What should a network assessment checklist include before a cloud migration?
A network assessment checklist before a cloud migration should document application dependencies, baseline bandwidth and latency, review segmentation and security controls, validate DNS and remote access paths, confirm backup and recovery requirements, and identify any infrastructure changes that need to happen before cutover. If that work is skipped, the migration usually looks simpler on paper than it feels in production.123
That is the core reason we think network assessment deserves more attention than it usually gets. Teams often spend plenty of time discussing destination platforms, licensing, and migration tooling, then treat the network like a passive pipe that will simply adapt. In reality, the network determines whether cloud applications feel usable, whether identity and security controls remain enforceable, whether branches and remote users stay productive, and whether a rollback or recovery path is realistic.
In our experience, the best pre-migration assessments do not just ask whether the internet circuit is fast enough. They ask whether the environment can support the business after traffic patterns change. A Microsoft 365 rollout, Azure workload migration, hosted line-of-business app, VDI deployment, or hybrid-cloud architecture can all shift latency sensitivity, inspection points, egress patterns, VPN behavior, and vendor dependencies at the same time.
If your team is already reviewing broader cloud migration services, thinking through a cloud account governance framework, or comparing Datapath’s managed IT services for ongoing support, this checklist is the work that keeps migration planning grounded in reality.
Why does network readiness matter so much before cloud migration?
Network readiness matters because cloud migration changes where applications live, how users reach them, and which controls sit in the traffic path.

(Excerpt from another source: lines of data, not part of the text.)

-- ==== Sys2Proof/Machine/Ring.lean ====
section
/-! DEFINITION. The service rings (01 R50 to R55): the route tables, the code over the words of a ring flit, its header, and the
flits on their way. -/

namespace Sys2Proof

/-! ## The code of a ring flit (R52) -/

/-- The place in a SECDED codeword of 72 bits of bit `i` of a word: the places 1 to 71 that are no power of two, in order. -/
def secPlace (i : Nat) : Nat :=
  if i = 0 then 3 else if i < 4 then i + 4 else if i < 11 then i + 5 else if i < 26 then i + 6 else if i < 57 then i + 7 else i + 8

/-- The exclusive or of the places of the bits set in a word: the seven check bits of the Hamming code. -/
def hamming (w : BitVec 64) : Nat :=
  (List.range 64).foldl (fun x i => if w.toNat.testBit i then x ^^^ secPlace i else x) 0

/-- The parity of the low `n` bits of a number. -/
def parity (n v : Nat) : Nat := ((List.range n).filter (fun i => v.testBit i)).length % 2

/-- The check byte of a word: the seven check bits, and the parity of the word and of them in bit 7. -/
def secded (w : BitVec 64) : BitVec 8 :=
  let h := hamming w
  BitVec.ofNat 8 (h + 128 * ((parity 64 w.toNat + parity 7 h) % 2))

/-- What the destination makes of a word and its check byte: the word, whether it was corrected, or none when the error is beyond
correction. -/
def secCheck (w : BitVec 64) (c : BitVec 8) : Option (BitVec 64 × Bool) :=
  let syn := hamming w ^^^ (c.toNat % 128)
  let odd := (parity 64 w.toNat + parity 8 c.toNat) % 2 == 1
  if syn = 0 then some (w, odd)
  else if !odd then none
  else match (List.range 64).find? (fun i => secPlace i == syn) with
    | some i => some (BitVec.ofNat 64 (w.toNat ^^^ 2 ^ i), true)
    | none => if ([1, 2, 4, 8, 16, 32, 64] : List Nat).contains syn then some (w, true) else none

/-- The majority of three copies, bit by bit (R53). -/
def majority3 (a b c : Nat) : Nat := (a &&& b) ||| (a &&& c) ||| (b &&& c)

/-- The source stop of a flit (R53). -/
def RingFlit.src (f : RingFlit) : Nat := majority3 f.srcs.1 f.srcs.2.1 f.srcs.2.2 % 32
/-- The destination stop of a flit (R53). -/
def RingFlit.dst (f : RingFlit) : Nat := majority3 f.dsts.1 f.dsts.2.1 f.dsts.2.2 % 32

/-- A flit as the source ring interface makes it (R52, R53). -/
def ringFlit (src dst : Nat) (words : List (BitVec 64)) : RingFlit :=
  { srcs := (src, src, src), dsts := (dst, dst, dst), words := words.map (fun w => (w, secded w)) }

/-- The destination finds an error beyond correction in a word (R55). -/
def RingFlit.bad (f : RingFlit) : Bool := f.words.any (fun x => (secCheck x.1 x.2).isNone)

/-- The words that the destination corrects (R54). -/
def RingFlit.corrected (f : RingFlit) : Nat :=
  (f.words.filter (fun x => match secCheck x.1 x.2 with | some (_, true) => true | _ => false)).length

end Sys2Proof

namespace Sys2Proof.Machine

/-! ## Route tables (R50, R51) -/

/-- The key of the entry of a source stop for a destination stop. -/
def pairKey (src dst : Nat) : Nat := 32 * (src % 32) + dst % 32

/-- Clockwise is the shorter way from a stop to another. -/
def shortCw (src dst : Nat) : Bool := decide ((dst + 32 - src % 32) % 32 ≤ 16)

/-- The entry that the steward writes at bring-up: the shorter direction, on a ring by a fixed hash of the pair. The hash, and the
alternative ring and direction, are not stated. -/
def routeEntry (key : Nat) : RouteEnt :=
  { ring := Config.ringHash key % 4, cw := shortCw (key / 32) (key % 32)
    altRing := Config.ringAlt key % 4, altCw := decide (Config.ringAlt key / 4 % 2 = 1) }

/-- The entry of a pair, once the steward has filled the tables. -/
def State.routeOf (s : State) (src dst : Nat) : Option RouteEnt :=
  if s.ring.filled then some (mgetD s.ring.moved (pairKey src dst) (routeEntry (pairKey src dst))) else none

/-- The ring and the direction, clockwise or not, that the source ring interface chooses (R50): the alternative when the first is
marked failed. -/
def State.routeChoice (s : State) (src dst : Nat) : Option (Nat × Bool) :=
  (s.routeOf src dst).map (fun e => if e.failed then (e.altRing, e.altCw) else (e.ring, e.cw))

/-- A flit leaves its source stop: flits of a pair whose entry is being changed wait (R51). -/
def State.ringSend (s : State) (f : RingFlit) : State :=
  if s.ring.stopped.contains (pairKey f.src f.dst) then { s with ring := { s.ring with waiting := s.ring.waiting ++ [f] } }
  else { s with ring := { s.ring with flits := s.ring.flits ++ [f] } }

/-- The oldest flit of a pair arrives (R50): flits of one pair arrive in the order sent. -/
def State.ringArrive (s : State) (key : Nat) : Option (RingFlit × State) :=
  match s.ring.flits.find? (fun f => pairKey f.src f.dst == key) with
  | some f => some (f, { s with ring := { s.ring with flits := s.ring.flits.eraseP (fun f => pairKey f.src f.dst == key) } })
  | none => none

/-- The first step of a change of an entry: new flits of the pair stop (R51). -/
def State.routeStop (s : State) (key : Nat) : State :=
  { s with ring := { s.ring with stopped := insertAsc s.ring.stopped key } }

/-- The second step: once no flit of the pair is on its way, the entry is changed and the flits that waited leave (R51). -/
def State.routeWrite (s : State) (key : Nat) (e : RouteEnt) : State :=
  if s.ring.flits.any (fun f => pairKey f.src f.dst == key) then s
  else
    { s with ring := { s.ring with
        moved := if e = routeEntry key then mdel s.ring.moved key else mset s.ring.moved key e
        stopped := s.ring.stopped.filter (· != key)
        flits := s.ring.flits ++ s.ring.waiting.filter (fun f => pairKey f.src f.dst == key)
        waiting := s.ring.waiting.filter (fun f => pairKey f.src f.dst != key) } }

/-- An entry holds an uncorrectable error: its alternative is used from now on (R50, R583). -/
def State.routeLost (s : State) (src dst : Nat) : State :=
  match s.routeOf src dst with
  | some e => { s with ring := { s.ring with moved := mset s.ring.moved (pairKey src dst) { e with failed := true } } }
  | none => s

/-- The steward rewrites the entries that are marked failed, in the two steps of R51. -/
def State.routeRepair (s : State) : State :=
  (s.ring.moved.filter (fun kv => kv.2.failed)).foldl (fun t kv => (t.routeStop kv.1).routeWrite kv.1 (routeEntry kv.1)) s

/-- The route of a pair, by a ring and a direction, passes over segment `i` of a ring, which joins the stops i and i + 1. -/
def routeUses (key : Nat) (x : Nat × Bool) (ring i : Nat) : Bool :=
  let src := key / 32
  let dst := key % 32
  x.1 % 4 == ring % 4 &&
    (if x.2 then decide ((i + 32 - src) % 32 < (dst + 32 - src) % 32) else decide ((src + 31 - i) % 32 < (src + 32 - dst) % 32))

/-- The alternative of an entry takes the place of its first ring and direction. -/
def RouteEnt.swap (e : RouteEnt) : RouteEnt := { e with ring := e.altRing, cw := e.altCw, altRing := e.ring, altCw := e.cw }

/-- A ring segment has been declared failed: the steward moves every route that uses it to its alternative entry, in the two steps of R51
(R55). -/
def State.segmentFailed (s : State) (ring i : Nat) : State :=
  (List.range 1024).foldl (fun t key =>
    match t.routeOf (key / 32) (key % 32), t.routeChoice (key / 32) (key % 32) with
    | some e, some x => if !e.failed && routeUses key x ring i then (t.routeStop key).routeWrite key e.swap else t
    | _, _ => t) s

/-- The steward fills the tables at bring-up. -/
def State.routeFill (s : State) : State := { s with ring := { s.ring with filled := true, moved := [] } }

end Sys2Proof.Machine
end

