-- ==== Sys2Proof/Machine/Step.lean ====
section
/-! DEFINITION. One step of the block: the command at the front of the queue is taken and run; on an empty queue one tick
passes. -/

namespace Sys2Proof.Machine

/-- The queue replaced. -/
def State.withPending (s : State) (l : List Instr) : State := { s with pending := l }

/-- One step. -/
def step (s : State) : Host.Outcome State Fault Refusal :=
  match s.pending with
  | [] => .next s.idleTick
  | c :: rest => exec c (s.withPending rest)

/-- The state with the command that a word spells at the front of its queue; unchanged where the word spells none. -/
def State.withFetchWord (s : State) (nbits w : Nat) : State :=
  match decodeTableWord nbits w with
  | some c => s.withPending (c :: s.pending)
  | none => s

end Sys2Proof.Machine
end

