-- ==== Sys2Proof/Certificates/Slice0/Obligations.lean ====
section
/-! DEFINITION. The statements for the provers. -/

open Sys2Proof Sys2Proof.Machine

/-- The rows of the Global Window and the near-cache complete (R289, R333, 07_global_window.md). -/
def Obligations.WindowAndNearCacheRows : Prop :=
  ∀ s : State, s.Inv →
    (∀ d g, s.reaches .GWN_WCFG d → s.flag .GWN_WCFG_EN d = false → 21 ≤ g → g ≤ 48 → s.windowOk d g = true →
      Completes (.windowEnable d g) s (fun t => t.flag .GWN_WCFG_EN d = true ∧ t.fld .GWN_WCFG_GLOG2 d = g ∧
        KeepsRegs s t [RegName.GWN_WCFG.addr d] ∧ KeepsMem s t)) ∧
    (s.reaches .NCC_CFG 0 → s.flag .NCC_CFG_EN = false →
      Completes .nccEnable s (fun t => t.flag .NCC_CFG_EN = true ∧ t.win.frames = [] ∧ t.ncc = false ∧
        KeepsRegs s t [RegName.NCC_CFG.addr 0, RegName.GEN_READY.addr 0] ∧ KeepsMem s t)) ∧
    (s.reaches .NCC_CFG 0 → s.flag .NCC_CFG_EN = true →
      Completes .nccDisable s (fun t => t.flag .NCC_CFG_EN = false ∧ t.win.frames = [] ∧ t.ncc = false ∧
        KeepsRegs s t [RegName.NCC_CFG.addr 0, RegName.GEN_READY.addr 0] ∧ KeepsMem s t)) ∧
    (s.flag .NCC_CFG_EN = true → s.dstate = true → s.timeLocked = true → s.blockBusy 0x25 = false →
      Completes .nccInitDone s (fun t => t.ncc = true ∧ KeepsRegs s t [RegName.GEN_READY.addr 0] ∧ KeepsMem s t))

/-- WINDOW_ENABLE that fails the check of R289 is dropped and logged (R138, R289). -/
def Obligations.WindowEnableDroppedUnlessItsCheckPasses : Prop :=
  ∀ (s : State) (d g : Nat), s.reaches .GWN_WCFG d → s.flag .GWN_WCFG_EN d = false → (g < 21 ∨ 48 < g ∨ s.windowOk d g = false) →
    exec (.windowEnable d g) s = .next (s.accLog 4 true 0 0 (RegName.GWN_WCFG.addr d))

/-- The register rows of translation, the watchdog and the voltage loop complete (R336, R373, R575, R579). -/
def Obligations.TranslationWatchdogAndVoltageRows : Prop :=
  ∀ s : State, s.Inv →
    (s.reaches .XLT_CTL 0 → s.flag .XLT_CTL_EN = true →
      Completes .xltDisable s (fun t => t.flag .XLT_CTL_EN = false ∧ t.xlt.cache = [] ∧ t.xlt.wcache = [] ∧
        KeepsRegs s t [RegName.XLT_CTL.addr 0] ∧ KeepsMem s t)) ∧
    (∀ n i v, s.reaches (exclReg i) n →
      Completes (.xltExclWrite n i v) s (fun t => t.xlt.cache = [] ∧ t.xlt.wcache = [] ∧
        t.rdRaw (exclReg i) n = (s.putRw (exclReg i) n v).rdRaw (exclReg i) n ∧
        KeepsRegs s t [(exclReg i).addr n] ∧ KeepsMem s t)) ∧
    (∀ v, s.reaches .RST_WDKICK 0 →
      exec (.watchdogKick v) s = .next (if v = 0x5A5A then { s with rst := { s.rst with wdKick := s.tick } } else s)) ∧
    (s.reaches .PWR_CTL 0 → s.flag .PWR_CTL_AVSEN = false →
      Completes .avsEnable s (fun t => t.flag .PWR_CTL_AVSEN = true ∧ t.rst.avsFails = 0 ∧ t.rst.avsStopped = false ∧
        t.out = s.out ++ [.avsRead 0, .avsStatus 0] ∧ KeepsRegs s t [RegName.PWR_CTL.addr 0] ∧ KeepsMem s t))

/-- PMU_START, PMU_STOP, PMU_LOAD and PMU_TAG_SEED complete (R614, R618, R620). -/
def Obligations.CounterGroupRows : Prop :=
  ∀ s : State, s.Inv →
    (s.reaches .PMU_CTL 0 →
      Completes .pmuStart s (fun t => (∀ g, g < 18 → t.flag .PMU_GCTL_EN g = (s.flag .PMU_GCTL_SYNC g || s.flag .PMU_GCTL_EN g)) ∧
        KeepsMem s t)) ∧
    (s.reaches .PMU_CTL 0 →
      Completes .pmuStop s (fun t => (∀ g, g < 18 → t.flag .PMU_GCTL_EN g = (!s.flag .PMU_GCTL_SYNC g && s.flag .PMU_GCTL_EN g)) ∧
        KeepsMem s t)) ∧
    (∀ g, g < 18 → s.reaches .PMU_GCTL g →
      Completes (.pmuLoad g) s (fun t => t.rdRaw .PMU_FIXLO g = 0 ∧ t.rdRaw .PMU_FIXHI g = 0 ∧ t.flag .PMU_GSTAT_FROZEN g = false ∧
        KeepsMem s t)) ∧
    (∀ v, s.reaches .PMU_TAGSEED 0 → v ≠ 0 → v < 2 ^ 32 →
      Completes (.pmuTagSeed v) s (fun t => t.pmu.lfsr = v ∧ t.rdRaw .PMU_TAGSEED = v ∧
        KeepsRegs s t [RegName.PMU_TAGSEED.addr 0] ∧ KeepsMem s t))

/-- Each training command takes a port in its state to the next state of R482 (R482, R484, R487, R489, 12_fabric_links.md). -/
def Obligations.PortTrainingStatesFollowTheTable : Prop :=
  ∀ (s : State) (p : Nat),
    ((s.port p).st = 1 → Completes (.signalDetect p) s (fun t => (t.port p).st = 2 ∧ (t.port p).since = s.tick ∧ KeepsMem s t)) ∧
    ((s.port p).st = 2 → Completes (.eqComplete p) s (fun t => (t.port p).st = 3 ∧ (t.port p).since = s.tick ∧ t.regs = s.regs ∧ KeepsMem s t)) ∧
    ((s.port p).st = 4 → Completes (.deskewLock p) s (fun t => (t.port p).st = 5 ∧ (t.port p).replay = [] ∧ (t.port p).nextSeq = 0 ∧
      (∃ a b f, t.out = s.out ++ [.flit p a b f] ∧ f.kind = 4) ∧ KeepsMem s t)) ∧
    (∀ f, (s.port p).st = 5 → f.kind = 4 → f.intact = true →
      CompletesVia (fun u => ((u.portNotice p true).portCame p).settle) (.initFlit p f) s (fun u => (u.port p).st = 6 ∧
        (u.port p).limits = (List.range 8).map (fun v => leAt f.body (2 * v) 2) ∧ u.regs = (s.corrected f.lane f.corr).regs ∧ KeepsMem s u)) ∧
    (∀ l i ctl ident, s.portOfLane l = some (p, i) → (s.port p).st = 3 → bits ctl 0 2 = 1 →
      CompletesVia State.settle (.trainingFrame l ctl ident) s (fun u => (u.port p).peer = bits ident 0 20 ∧ KeepsMem s u)) ∧
    ((s.port p).st = 8 → (s.port p).since + s.fld .FLK_HOLDOFF_HOLD ≤ s.tick → s.flag .RTE_PORT_EN p = true →
      s.lbReady (p / 8) = true → Completes (.holdoffExpire p) s (fun t => (t.port p).st = 1 ∧ KeepsMem s t)) ∧
    (∀ w dim dg, s.Inv → s.reaches .RTE_PORT p → p < 72 → (s.port p).st = 0 → portFits p w = true → s.lanesOverlap p w = false →
      s.lbReady (p / 8) = true → s.valid s.own = true →
      Completes (.portEnable p w dim dg) s (fun t => (t.port p).st = 1 ∧ KeepsMem s t))

/-- The training limits, a retrain that fails and a disable take a port where R482 says (R482, R498, R669, 12_fabric_links.md). -/
def Obligations.PortFailuresTakeThePortDown : Prop :=
  ∀ (s : State) (p : Nat),
    ((s.port p).st = 2 → (s.port p).since + s.fld .FLK_EQTO_TO ≤ s.tick →
      Completes (.eqTimeout p) s (fun t => (t.port p).st = 8 ∧ (t.port p).lanes = [] ∧ KeepsMem s t)) ∧
    ((s.port p).st = 3 ∨ (s.port p).st = 4 ∨ (s.port p).st = 5 → (s.port p).since + 1000000 ≤ s.tick →
      Completes (.trainTimeout p) s (fun t => (t.port p).st = 8 ∧ (t.port p).lanes = [] ∧ KeepsMem s t)) ∧
    ((s.port p).st = 7 → (s.port p).since + s.fld .FLK_RTRTO_TO ≤ s.tick →
      CompletesVia (fun u => ((u.portLost p).settle).timeCheck) (.retrainTimeout p) s (fun u => (u.port p).st = 8 ∧ (u.port p).lanes = [] ∧ KeepsMem s u)) ∧
    ((s.port p).st = 6 → (s.port p).replay ≠ [] → (s.port p).lastAck + s.fld .FLK_REPLAYTO_TO ≤ s.tick →
      s.fld .FLK_CTL_REPLAYMAX ≤ (s.port p).toCount →
      CompletesVia (fun u => ((u.portLost p).settle).timeCheck) (.replayTimeout p) s (fun u => (u.port p).st = 8 ∧ (u.port p).lanes = [] ∧ KeepsMem s u)) ∧
    (s.reaches .RTE_PORT p → p < 72 → (s.port p).st ≠ 0 → (s.port p).st ≠ 6 → (s.port p).st ≠ 7 →
      CompletesVia (fun u => (u.settle).timeCheck) (.portDisable p) s (fun u => (u.port p).st = 0 ∧ (u.port p).lanes = [] ∧ KeepsMem s u))

/-- A DATA flit is accepted, dropped as a duplicate, or answered with one NAK, as its SEQ says (R493, R494, R495). -/
def Obligations.DataFlitAcceptedOnlyInSequence : Prop :=
  ∀ (s : State) (p lane corr : Nat) (f : Flit), f.kind = 1 → f.intact = true → s.linkUp p = true →
    (f.seq = (s.port p).e →
      CompletesVia (fun u => (u.takeFlit p f).settle) (.dataFlit p f lane corr) s (fun u =>
        (u.port p).e = ((s.port p).e + 1) % 4096 ∧ (u.port p).acked = true ∧ (u.port p).nakAt = none ∧ u.regs = (s.corrected lane corr).regs ∧ KeepsMem s u)) ∧
    (f.seq ≠ (s.port p).e → 1 ≤ ((s.port p).e + 4096 - f.seq % 4096) % 4096 → ((s.port p).e + 4096 - f.seq % 4096) % 4096 ≤ 2048 →
      CompletesVia State.settle (.dataFlit p f lane corr) s (fun u => (u.port p).e = (s.port p).e ∧
        u.regs = ((s.corrected lane corr).bump .FLK_PERR_DUP p).regs ∧ KeepsMem s u)) ∧
    (f.seq ≠ (s.port p).e → (((s.port p).e + 4096 - f.seq % 4096) % 4096 = 0 ∨ 2048 < ((s.port p).e + 4096 - f.seq % 4096) % 4096) →
      CompletesVia State.settle (.dataFlit p f lane corr) s (fun u => (u.port p).e = (s.port p).e ∧ (u.port p).nakAt.isSome = true ∧
        u.regs = (s.corrected lane corr).regs ∧ KeepsMem s u))

/-- The flit rows, replay, NAK holds and error windows complete (R480, R490, R491, R493, R495, R498, R503). -/
def Obligations.LinkLayerRowsComplete : Prop :=
  ∀ (s : State) (p : Nat),
    (∀ f : Flit, f.seal.intact = true ∧ (∀ c, c ≠ f.crcOf → ({ f.seal with crc := c } : Flit).intact = false)) ∧
    (∀ f, f.kind = 0 → f.intact = true → s.linkUp p = true → exec (.idleFlit p f) s = .next (s.passRx p f).settle) ∧
    (∀ f, f.kind = 2 → f.intact = true → s.linkUp p = true → ((s.passRx p f).port p).replay ≠ [] →
      ((s.passRx p f).port p).resend.any (fun x => x.seq == (f.ackseq + 1) % 4096) = false →
      CompletesVia State.settle (.nakFlit p f) s (fun u =>
        (u.port p).resend = ackDrop f.ackseq ((s.passRx p f).port p).replay ∧ KeepsMem s u)) ∧
    (∀ b : BadFlit, b.lane < 72 → p < 72 → s.linkUp p = true → b.fails = true → s.fld .FLK_LANEERR_WINCNT b.lane + b.events < s.fld .FLK_ERRTHR_BAD → s.Inv →
      CompletesVia (fun u => (u.settle).timeCheck) (.badFlit p b) s (fun u => (u.port p).nakAt.isSome = true ∧
        u.regs = ((((s.corrected b.lane b.corr).bump .FLK_PERR_CRCERR p).bump .FLK_LANEERR_WINCNT b.lane b.events).bump .FLK_LANEERR_TOTAL b.lane b.events).regs ∧ KeepsMem s u)) ∧
    ((s.port p).st = 6 → (s.port p).replay ≠ [] → (s.port p).lastAck + s.fld .FLK_REPLAYTO_TO ≤ s.tick →
      (s.port p).toCount < s.fld .FLK_CTL_REPLAYMAX →
      CompletesVia (fun u => (u.settle).timeCheck) (.replayTimeout p) s (fun u => (u.port p).resend = (s.port p).replay ∧
        (u.port p).toCount = (s.port p).toCount + 1 ∧ KeepsMem s u)) ∧
    (∀ a, (s.port p).nakAt = some a → a + s.fld .FLK_REPLAYTO_TO / 2 ≤ s.tick →
      exec (.nakHoldExpire p) s = .next (s.modPort p (fun ps => { ps with nakAt := none }))) ∧
    (s.now % s.fld .FLK_ERRWIN_WIN = 0 →
      Completes .errorWindow s (fun t => (∀ kv ∈ t.lnk.lanes, kv.2.corr = 0 ∧ kv.2.marg = false) ∧ KeepsMem s t))

/-- The retrain commands, lane loss and the time flits complete (R504, R508, R509, R511, R512). -/
def Obligations.RetrainRowsComplete : Prop :=
  ∀ (s : State) (p : Nat),
    (∀ f h, f.kind = 5 → f.intact = true → (s.port p).st = 6 → leAt f.body 8 1 = 1 → leAt f.body 9 1 < (s.port p).lanes.length →
      (s.passRx p f).halfFor p (leAt f.body 9 1) = some h →
      CompletesVia (fun u => (u.settle).timeCheck) (.retrainFlit p f) s (fun u => (u.port p).st = 7 ∧ (u.port p).lanes = h ∧
        (u.port p).retrainMine = false ∧ KeepsMem s u)) ∧
    (∀ k i, (s.port p).remedy = some (k, i) → (s.port p).st = 7 → (s.port p).retrainMine = true → (s.port p).remedyAt + 1000 ≤ s.tick →
      Completes (.retrainRepeat p) s (fun t => (t.port p).remedyAt = s.tick ∧ (∃ a b f, t.out = s.out ++ [.flit p a b f] ∧ f.kind = 5) ∧
        t.regs = s.regs ∧ KeepsMem s t)) ∧
    (∀ w, (s.port p).st = 7 → w.length = (s.port p).lanes.length → s.identAll p w [] = true →
      CompletesVia State.settle (.retrainComplete p w) s (fun u => (u.port p).st = 6 ∧ (u.port p).resend = (s.port p).replay ∧
        (u.port p).remedy = none ∧ KeepsMem s u)) ∧
    (∀ l, s.portOfLane l = none → (s.lane l).sparing = false →
      CompletesVia (fun u => (u.settle).timeCheck) (.laneSignalLoss l) s (fun u =>
        u = (s.setFld .FLK_LANESTAT_SIGDET 0 l).setFld .FLK_LANESTAT_CWLOCK 0 l)) ∧
    (s.linkUp p = true → (s.port p).tsxLast + 1024 ≤ s.tick → s.tick < s.time.periodAt + 1024 →
      Completes (.tsxSend p) s (fun t => (t.port p).tsxLast = s.tick ∧ (∃ l b f, t.out = s.out ++ l ++ [.flit p 0 b f] ∧ f.kind = 3) ∧ KeepsMem s t)) ∧
    (∀ f x, f.kind = 3 → f.intact = true → s.linkUp p = true →
      CompletesVia (fun u => let v := ((u.tsxDelay p (s.now * 65536 + x % 65536) f.body).tsxFields p f.body).timeSelect
          (if v.fld .TIM_STAT_PARENT = p then v.tsxOffset p (s.now * 65536 + x % 65536) f.body
            (v.fld .TIM_STAT_PARENT == s.fld .TIM_STAT_PARENT && v.fld .TIM_GM_COORD == s.fld .TIM_GM_COORD &&
              v.fld .TIM_GM_ERA == s.fld .TIM_GM_ERA) else v).settle)
        (.tsxFlit p f x) s (fun u => (u.port p).tsxEcho = leAt f.body 0 10 ∧ (u.port p).tsxRxAt = s.tick * 256 + x % 65536 / 256 ∧
          u.regs = (s.corrected f.lane f.corr).regs ∧ KeepsMem s u))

Microsoft, AWS, and DigitalOcean all emphasize readiness assessment because poor preparation shows up later as performance complaints, unexpected remediation work, and migration delays.124
Cloud migration changes traffic patterns
An on-premises application may currently serve users over a fast local network. After migration, that same workflow might depend on internet egress, cloud-region proximity, secure web gateways, identity checks, and WAN performance between offices. If those paths are not assessed ahead of time, users experience the migration as a downgrade even if the application itself was moved correctly.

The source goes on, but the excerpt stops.